#### Working data:

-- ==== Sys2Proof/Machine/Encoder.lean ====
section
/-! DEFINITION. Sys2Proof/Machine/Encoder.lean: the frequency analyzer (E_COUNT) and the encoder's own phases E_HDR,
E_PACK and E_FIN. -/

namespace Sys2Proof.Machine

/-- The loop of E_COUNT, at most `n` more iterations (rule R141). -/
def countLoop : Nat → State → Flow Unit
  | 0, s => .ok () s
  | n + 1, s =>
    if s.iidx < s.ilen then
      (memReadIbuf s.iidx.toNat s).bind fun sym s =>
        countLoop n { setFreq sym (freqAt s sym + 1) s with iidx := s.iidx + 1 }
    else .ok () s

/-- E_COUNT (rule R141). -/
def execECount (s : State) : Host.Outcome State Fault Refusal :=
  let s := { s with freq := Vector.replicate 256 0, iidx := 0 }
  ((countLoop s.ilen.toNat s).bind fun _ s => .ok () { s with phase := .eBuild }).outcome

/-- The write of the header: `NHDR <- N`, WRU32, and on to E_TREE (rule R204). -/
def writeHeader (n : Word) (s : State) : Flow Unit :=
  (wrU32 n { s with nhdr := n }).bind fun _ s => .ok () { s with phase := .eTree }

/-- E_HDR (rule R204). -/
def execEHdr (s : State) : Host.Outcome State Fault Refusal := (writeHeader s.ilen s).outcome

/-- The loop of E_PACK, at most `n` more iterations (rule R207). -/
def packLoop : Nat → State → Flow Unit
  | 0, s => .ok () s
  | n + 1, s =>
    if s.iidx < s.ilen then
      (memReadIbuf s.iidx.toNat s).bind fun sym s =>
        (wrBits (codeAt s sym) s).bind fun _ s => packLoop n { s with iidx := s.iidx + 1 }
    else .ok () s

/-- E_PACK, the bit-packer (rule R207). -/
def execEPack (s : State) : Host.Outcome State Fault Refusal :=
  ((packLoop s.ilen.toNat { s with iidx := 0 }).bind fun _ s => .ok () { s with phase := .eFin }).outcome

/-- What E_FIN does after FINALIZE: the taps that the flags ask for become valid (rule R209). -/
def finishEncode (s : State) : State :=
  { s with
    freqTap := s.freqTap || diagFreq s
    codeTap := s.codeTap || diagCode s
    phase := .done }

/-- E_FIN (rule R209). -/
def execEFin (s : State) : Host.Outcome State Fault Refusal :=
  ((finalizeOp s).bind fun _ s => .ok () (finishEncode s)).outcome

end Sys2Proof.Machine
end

#### The problem:
Your answer should be a single number, the count of lines in the listing that contain "Host".

#### Answer section:
4